O levantamento mostra que a soja não recebe apenas a visita da abelha-africanizada, normalmente utilizada na produção comercial de mel. Diferentes espécies nativas também percorrem as flores e participam da polinização. Essa diversidade reduz a dependência de um único polinizador e aumenta a capacidade de o ambiente responder a mudanças de temperatura, umidade e disponibilidade de alimento.
A manutenção de vegetação nativa próxima às áreas produtivas tem papel importante nesse processo. Matas, reservas legais, áreas de preservação permanente, corredores de vegetação e faixas com plantas floridas oferecem abrigo e alimento às abelhas antes e depois da florada da cultura comercial.
Para o produtor, essas áreas podem funcionar como infraestrutura biológica da propriedade. A contribuição será maior quando houver conexão entre os ambientes naturais e a lavoura, permitindo que os insetos encontrem locais para nidificação, água e fontes de néctar e pólen durante diferentes períodos do ano.
A integração também pode abrir uma fonte complementar de renda. Dados da Embrapa indicam que apicultores com bom manejo e colmeias instaladas próximas às lavouras podem obter até 50 quilos de mel por colmeia durante a florada da soja. Ao mesmo tempo que as abelhas encontram alimento, o produtor de grãos recebe o serviço de polinização.
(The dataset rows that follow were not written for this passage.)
/-- R455: TYPE codes of the page types. -/
def Blk.typeCode : Blk → Nat
  | .tkc => 0x01 | .ttb => 0x02 | .mq => 0x03 | .seq => 0x04 | .vec => 0x05 | .str => 0x06 | .strDie => 0x06
  | .tlr => 0x07 | .noc => 0x08 | .ni => 0x09 | .mch => 0x0A | .agr => 0x0B | .fab => 0x0C | .fabDie => 0x0C
  | .prc => 0x0D | .edg => 0x0E | .pwm => 0x0F | .sdi => 0x10 | .enc => 0x11 | .dlk => 0x12 | .pci => 0x13
  | .tsn => 0x14 | .img => 0x15 | .vlt => 0x16 | .ldg => 0x17 | .aud => 0x18 | .mnt => 0x19 | .thm => 0x1A
  | .thmAgg => 0x1A | .bst => 0x1B

/-- R449: CAPS.LOCKABLE, the page has RWL fields outside CTRL. -/
def Blk.lockable : Blk → Bool
  | .ni | .tlr | .aud | .seq | .vec | .str | .fab | .fabDie | .mch | .edg | .pwm | .sdi | .enc | .dlk | .tsn
  | .tkc | .mnt => true
  | _ => false

/-- R449: CAPS.INJ, FAULT_INJECT has fields (MQ, NOC and MCH pages). -/
def Blk.injects : Blk → Bool
  | .mq | .noc | .mch => true
  | _ => false

/-- R449: PAGE_ID.INSTANCE. -/
def Blk.instanceOf (b : Blk) (page : Nat) : Nat :=
  match b with
  | .seq | .mq | .vec | .str => page / 16 - 1
  | .fab => page - 0xA0
  | .mch => page - 0xC0
  | .strDie | .fabDie | .thmAgg => 0xFF
  | _ => 0

/-- R405: the LEDGER_REF of a DA, unit kind and instance. -/
def ledgerRef (da kind inst : Nat) : Nat := da * 0x1000000 + kind * 0x10000 + inst

/-- R405, R449: the LEDGER_REF in a page's header; a page with no unit of its own names the whole die. -/
def Blk.unitRef (b : Blk) (da page : Nat) : Nat :=
  match b with
  | .mq => ledgerRef da 0x01 (4 * (page / 16 - 1))
  | .seq | .vec | .str => ledgerRef da 0x02 (page / 16 - 1)
  | .strDie | .aud => ledgerRef da 0x04 0
  | .ni | .noc => ledgerRef da 0x05 0
  | .mch => ledgerRef da 0x08 (page - 0xC0)
  | .fab => ledgerRef da 0x0B (page - 0xA0)
  | _ => ledgerRef da 0x0C 0

/-! ### Field tables -/

/-- A read-write field that resets to `r`. -/
def rw (hi lo : Nat) (r : Nat := 0) : Fld := ⟨hi, lo, .rw, r⟩
def ro (hi lo : Nat) (r : Nat := 0) : Fld := ⟨hi, lo, .ro, r⟩
def w1c (hi lo : Nat) : Fld := ⟨hi, lo, .w1c, 0⟩
def wo (hi lo : Nat) : Fld := ⟨hi, lo, .wo, 0⟩
def rwl (hi lo : Nat) (r : Nat := 0) : Fld := ⟨hi, lo, .rwl, r⟩

/-- The number of defined FAULT bits of a page, counted from bit 0 (owning chapters). -/
def Blk.faultBits : Blk → Nat
  | .ni => 4 | .noc => 4 | .agr => 0 | .bst => 2 | .thm => 1 | .thmAgg => 3 | .strDie => 2 | .tlr => 0 | .aud => 4
  | .seq => 5 | .mq => 4 | .vec => 6 | .str => 4 | .fab => 6 | .fabDie => 4 | .mch => 8 | .edg => 5 | .pwm => 0
  | .sdi => 1 | .enc => 1 | .dlk => 6 | .pci => 9 | .tsn => 3 | .img => 4 | .vlt => 2 | .ldg => 2 | .prc => 1
  | .tkc => 7 | .ttb => 0 | .mnt => 5

/-- R82, R257, R282: the fields of FAULT_INJECT where the page has them. -/
def Blk.injectFields : Blk → List Fld
  | .mq => [rw 1 0, rw 7 2, rw 12 8, rw 17 13, rw 18 18]
  | .noc => [rw 1 0, rw 2 2]
  | .mch => [rw 1 0, rw 5 2, rw 6 6]
  | _ => []

/-- The common header, offsets 0x000 to 0x024 (R449). FAULT of the DLK page skips bit 4's EDG meaning; both are W1C. -/
def headerFields (b : Blk) (off : Nat) : List Fld :=
  match off with
  | 0x000 => [ro 7 0, ro 15 8, ro 23 16]
  | 0x004 => [ro 7 0, ro 15 8 2]
  | 0x008 => [ro 0 0, ro 1 1]
  | 0x00C => [rwl 0 0 1, wo 1 1, rwl 2 2]
  | 0x010 => [ro 0 0 1, ro 1 1, ro 2 2, ro 3 3]
  | 0x014 => if b.faultBits = 0 then [] else [w1c (b.faultBits - 1) 0]
  | 0x018 => [rw 31 0]
  | 0x01C => b.injectFields
  | 0x020 => [ro 31 0]
  | 0x024 => [ro 31 0]
  | _ => []

/-- `off` names a word of an array register: offsets `base + stride * i`, `i < n`. -/
def inArr (off base stride n : Nat) : Bool :=
  decide (base ≤ off ∧ off < base + stride * n ∧ (off - base) % stride = 0)

def tkcFields (off : Nat) : List Fld :=
  match off with
  | 0x040 => [rwl 15 0 0x5573] | 0x044 => [rwl 11 0 0x578] | 0x048 => [rwl 11 0] | 0x04C => [rwl 5 0 8]
  | 0x050 => [rw 0 0] | 0x054 => [wo 0 0, wo 1 1] | 0x058 => [ro 1 0, ro 2 2] | 0x05C => [ro 31 0]
  | 0x060 => [ro 31 0] | 0x064 => [ro 14 0, ro 23 16, ro 25 24] | 0x068 => [ro 31 0] | _ => []

def ttbFields (off : Nat) : List Fld :=
  match off with
  | 0x040 => [ro 15 0] | 0x044 => [ro 0 0] | 0x048 => [ro 15 0] | 0x04C => [rw 14 0] | 0x050 => [ro 31 0]
  | 0x054 => [ro 31 0] | 0x058 => [ro 31 0] | 0x05C => [ro 31 0] | 0x060 => [ro 15 0] | _ => []

def mqFields (off : Nat) : List Fld :=
  match off with
  | 0x040 => [ro 2 0, ro 3 3, ro 4 4, ro 8 5, ro 12 9, ro 14 13 3, ro 18 15] | 0x044 => [ro 31 0] | 0x048 => [ro 31 0]
  | 0x04C => [ro 1 0, ro 2 2, ro 3 3, ro 4 4, ro 5 5, ro 6 6, ro 13 8, ro 23 16] | 0x050 => [ro 31 0]
  | 0x054 => [ro 31 0] | 0x058 => [ro 31 0] | 0x05C => [ro 31 0] | _ => []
A convivência, entretanto, exige planejamento. A localização dos apiários precisa ser conhecida, e agricultores, responsáveis técnicos e apicultores devem manter comunicação sobre o calendário da lavoura e as aplicações de defensivos.
O manejo integrado de pragas ajuda a evitar pulverizações desnecessárias. Quando o controle químico for indispensável, devem ser respeitados o registro do produto, as orientações da bula, as condições meteorológicas e as técnicas destinadas a reduzir deriva. Sempre que tecnicamente possível, a aplicação deve considerar os horários de menor atividade das abelhas.
O vento, a temperatura e a umidade interferem diretamente na dispersão da calda. Uma pulverização feita em condições inadequadas pode atingir flores, vegetação próxima e fontes de água frequentadas pelos insetos, mesmo quando as colmeias estão fora da área cultivada. Por isso, regulagem do equipamento, escolha correta das pontas e acompanhamento das condições ambientais são medidas decisivas.
Também cabe ao apicultor manter as colmeias identificadas, bem manejadas e instaladas em locais adequados. A comunicação antecipada permite avaliar medidas de proteção sem comprometer as necessidades fitossanitárias da lavoura.
A preservação das abelhas não deve ser tratada como uma obrigação separada da produção. Os estudos mostram que esses insetos participam da formação da safra e podem melhorar o aproveitamento da área já cultivada. Para o produtor, proteger os polinizadores significa conservar um serviço natural capaz de elevar a produtividade, diversificar a renda e fortalecer a estabilidade do sistema agrícola.